There are so many people in the faded sepia picture.

Their faces are small and grainy, and it’s hard to make out distinct features, other than the mile-wide grins everybody appears to be sporting.

“They look happy.” I hover my finger over two tiny silhouettes twined in each other’s arms. “That’s definitely my grandparents. My ma found a few more pics with them wearing the same outfits when I was cleaning this place out with Uncle Grady and shipping some stuff they’d left behind. I think they took more photos that day than they did for their own wedding.”

“Oh, my, I’m sure they did. It was a big deal to have your husband come home alive. So many folks weren’t that lucky...” She runs a sympathetic finger over the faces in the pictures. “Who met you when you got back?”

My throat turns into the Sonora Desert.

“Uh...I guess I never told anyone I was coming home. I just did. Marty might’ve picked me up from the base in Minot,” I admit, thinking how amazing it would have been to have her there.

Or how hellish.

How long could I have even talked to her like a human being with death haunting my brain and demons in my blood? Always thirsty for more, more of that medicine in the bottle, hissing in my head, promising they’d make me forget if I just kept them quenched—

I cough again, this time for real.

“Weston? Are you okay?”

“Yeah, fuck. Just swallowed my root beer wrong,” I grind out, thumping my chest for emphasis.

No, it wouldn’t have been good at all to have her around the day I came home.

I wouldn’t have had a prayer of hiding the smoldering wreck I’d become, or the lonely spiral into booze that started my first day home with a whiskey pint.

Shit, I’m barely hiding it now when I’m “healed” and sober...

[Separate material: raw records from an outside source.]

-- ==== Sys2Proof/Machine/Index.lean ====
section
/-! DEFINITION. Search indices: their regions, commands, updates, log rings and Harvest (06; 08 R236; 09 R269 to R272). -/

namespace Sys2Proof.Machine

open Sys2Proof

/-- An index by its key, 16 × partition + index. -/
def indexAt (s : State) (k : Nat) : Option SearchIndex := KMap.find s.data.indices k

/-- The state with one index replaced. -/
def putIndex (k : Nat) (x : SearchIndex) (s : State) : State := s.modData (fun d => { d with indices := KMap.put d.indices k x })

/-- Codes per row, and bytes per code (06 R169). -/
def SearchIndex.perRow (x : SearchIndex) : Nat := if x.fmt = 1 then 32 else 16
/-- The bytes of a code (06 R167). -/
def SearchIndex.codeSize (x : SearchIndex) : Nat := if x.fmt = 1 then 32 else 64
/-- Slots per cell (06 R169). -/
def SearchIndex.perCell (x : SearchIndex) : Nat := x.rows * x.perRow
/-- Slots of an index (06 R169). -/
def SearchIndex.slots (x : SearchIndex) : Nat := x.cells * x.perCell
/-- Local code rows of a pseudo-channel (06 R170). -/
def SearchIndex.localRows (x : SearchIndex) : Nat := ceilDiv (x.cells * x.rows) 512
/-- Code rows that one bitmap row covers (06 R171). -/
def SearchIndex.perGroup (x : SearchIndex) : Nat := if x.fmt = 1 then 256 else 512
/-- Bitmap groups of a pseudo-channel (06 R171, 08 R236). -/
def SearchIndex.groups (x : SearchIndex) : Nat := ceilDiv x.localRows x.perGroup
/-- Bytes of an element of the full vectors, 0 for none (06 R167, R172). -/
def elementSize (vfmt : Nat) : Nat := if vfmt = 0 then 0 else if vfmt = 3 then 1 else 2
/-- The stride of full vectors in flash (06 R172). -/
def SearchIndex.stride (x : SearchIndex) : Nat :=
  roundUp (x.dims * elementSize x.vfmt + if x.vfmt != 0 && (x.distance = 1 || x.vfmt = 3) then 8 else 0) 64

/-- The pseudo-channel of a global row (06 R170). -/
def rowPc (g : Nat) : Nat := 64 * (g % 8) + g / 8 % 64
/-- The pseudo-channel of a slot. -/
def SearchIndex.slotPc (x : SearchIndex) (h : Nat) : Nat := rowPc (h / x.perRow)
/-- The local address of a slot's code (06 R170). -/
def SearchIndex.codeAt (x : SearchIndex) (h : Nat) : Nat := x.codes + 1024 * (h / x.perRow / 512) + x.codeSize * (h % x.perRow)
/-- The bank, subarray and first row of a bitmap group: groups rotate over the bank groups, then the banks; a subarray of a
bank holds seven (08 R236). -/
def SearchIndex.groupAt (x : SearchIndex) (g : Nat) : Nat × Nat × Nat :=
  (4 * (g % 4) + g / 4 % 4, x.bands + g / 112, 65 * (g % 112 / 16))
/-- The local address of a slot's bit in bitmap b, and its place in the byte (06 R171). -/
def SearchIndex.bitAt (x : SearchIndex) (h b : Nat) : Nat × Nat :=
  let j := h / x.perRow / 512
  let g := x.groupAt (j / x.perGroup)
  let n := j % x.perGroup * x.perRow + h % x.perRow
  (dataRow g.1 g.2.1 (g.2.2 + b) + n / 8, n % 8)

“Uncle Grady took me in till we wrapped up the deal with my parents for the house and I started moving in,” I say.

She stares at me longer than I like, her soft lips twisted in a frown.

I offer her a stone-cold look like it’s nothing.

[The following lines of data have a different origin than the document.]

/-- An admission whose mirror write is not acknowledged within t_in becomes a PRIMACY refusal (02 R63; 04 R119). -/
def execMirrorWriteTimeout (part : Nat) (s : State) : Host.Outcome State Fault Refusal :=
  match s.levee.requests.find? (fun r => r.part = part && r.mirror.isSome) with
  | some r => if r.stamp + 2000 ≤ s.clock.now then .next (refuseRequest r 1 (dropRequest r s)) else .next s
  | none => .next s

/-- At D − t_out a query with no record gets ABORTED_FAULT from the port hub (04 R126). -/
def execBackstopExpiry (query : Nat) (s : State) : Host.Outcome State Fault Refusal :=
  match s.levee.queries.find? (fun q => q.id = query) with
  | some q => if q.deadline ≤ s.clock.now + 2000 then .next (settle (composeQuery q 2 0 0 0 [] s)) else .next s
  | none => .next s

/-- The detail of a LOOKUP's record: some key is absent, read from the presence bitmap of its result (05 R158, R161). -/
def lookupDetail (d : Desc) (result : Bytes) : Nat :=
  if d.opcode = 3 && (List.range d.w34).any (fun i => !bit (leAt result 32 32) i) then 1 else 0

/-- A record composed by the tiles is posted: that of a query past the last stage, with the degraded flags gathered, or that of an update
whose commit FT has come (05 R158, R159; 04 R125; 06 R184). -/
def execCompletionRecordWrite (query status degraded : Nat) (result : Bytes) (s : State) : Host.Outcome State Fault Refusal :=
  match s.levee.queries.find? (fun q => q.id = query) with
  | some q =>
    if (slotAt s q.part q.slot).batches.any (fun b => b.at_ = .out && b.queries.contains query) then
      let flags := (q.degraded ||| degraded) % 64
      let st := if status = 2 then 2 else if flags = 0 then 0 else 1
      .next (settle (composeQuery q st 0 flags (if st = 2 then 0 else lookupDetail q.desc result) result s))
    else .next s
  | none =>
    match s.levee.committed.find? (fun c => c.upd.id = query) with
    | some c =>
      if c.at_ ≤ s.clock.ft then
        let u := c.upd
        let s := s.modLevee (fun l => { l with committed := l.committed.filter (fun v => v.upd.id != query) })
        .next (settle (postRecord u.port u.part u.cq 0 []
          { cid := u.desc.cid, status := 0, reason := 0, sq := u.sq, ft := c.at_, degraded := 0, sqHead := (sqAt s u.port u.part u.sq).head,
            bytes := 0, detail := c.detail, image := 0, quiet := bit u.desc.flags 1 } (some u.bound)
          (traceRecord u.port u.part u.desc.cid 0 0 s)))
      else .next s
    | none => .next s

/-- The depth of a queue and the stamp of its oldest entry (04 R140): queues 0 to 3 are the admission queues, 4 the updates, 5 and 6
RESULT, 7 and 8 BULK of the two ports. -/
def queueNow (s : State) (p n : Nat) : Nat × Option Nat :=
  if n < 4 then
    let ids := (List.range 4).flatMap (fun sl => if (slotAt s p sl).service = n then (waitingBatches (slotAt s p sl)).flatMap (·.queries) else [])
    let qs := s.levee.queries.filter (fun q => q.part = p && ids.contains q.id)
    (qs.length, qs.head?.map (·.stamp))
  else if n = 4 then ((pendingUpdates s p).length, (pendingUpdates s p).head?.map (·.stamp))
  else
    let us := (egressAt s p ((n - 5) % 2) ((n - 5) / 2)).units
    ((us.map (·.size)).foldl (· + ·) 0 / 64, us.head?.map (·.at_))

/-- One queue sampled (04 R140). -/
def sampleQueue (p n : Nat) (s : State) : State :=
  let q := queueNow s p n
  let depth := min q.1 0xFFFF
  let delay := match q.2 with | some t => min ((s.clock.now - t) / 1000) 0xFFFF | none => 0
  s.modLevee (fun l => { l with samples := KMap.upd l.samples (16 * p + n) {} (fun x =>
    { peakDepth := max x.peakDepth depth, depth := depth, peakDelay := max x.peakDelay delay, delay := delay }) })

/-- Every 1,024 ns Levee samples each queue of each partition (04 R140). -/
def execQueueSample (s : State) : Host.Outcome State Fault Refusal :=
  if mainOn s && s.levee.lastSample / 1024 < s.clock.now / 1024 then
    let s := (List.range 32).foldl (fun s p => (List.range 9).foldl (fun s n => sampleQueue p n s) s) s
    .next (s.modLevee (fun l => { l with lastSample := s.clock.now }))
  else .next s

/-- A partition's peak fields set to the current values (04 R140). -/
def resetPeaks (p : Nat) (s : State) : State :=
  s.modLevee (fun l => { l with samples := l.samples.map (fun e =>
    if e.1 / 16 = p then (e.1, { e.2 with peakDepth := e.2.depth, peakDelay := e.2.delay }) else e) })

/-- The sample object of a queue (04 R140). -/
def sampleWord (x : Sample) : Nat := 2 ^ 48 * x.peakDepth + 2 ^ 32 * x.depth + 65536 * x.peakDelay + x.delay

end Sys2Proof.Machine
end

I don’t want the sympathy or the questions swirling in her eyes, but I can’t tear my gaze off them. Or off her lips, damn her.

She’s glancing at my mouth, too, and the air between us bristles, becoming more charged by the second.

I can’t kiss her, but fuck, I’ve never wanted to kiss a girl so badly in my life.

“I’m glad your uncle and Marty were there for you,” she says. “But why didn’t you tell anyone else?”

Why didn’t you write? I can hear the question she’s asking, but not asking in the back of my mind.

I glance away, feeling like I’ve just been dowsed with freezing water.

Moving into an empty house and living with bad memories alone was brutal.

Sure, I could’ve gone to my parents in Arizona to get my head straight, but they were both caught up in their new lives. I didn’t want to be a downer to them. To anyone.

“It wasn’t a big deal. My time serving was done and I had a lot to catch up on here, like getting my garage off the ground. I didn’t have one at first, just took odd jobs from whoever needed a quick fix or a tow. But soon I had folks beating down my door when word of mouth spread, and I realized I had just enough customers to pay the bills.” I’m rambling about my work, fighting like hell to change the subject. I take a swig off my soda, which suddenly tastes too much like battery acid. “You can take that book home if you want. Go through it at your leisure, make whatever copies, and enjoy.”

That wins me a smile, happy but tinged with sadness.

“I’d love to. Are you sure?”

“I wouldn’t dream of disappointing my favorite little book nerd,” I say, smirking.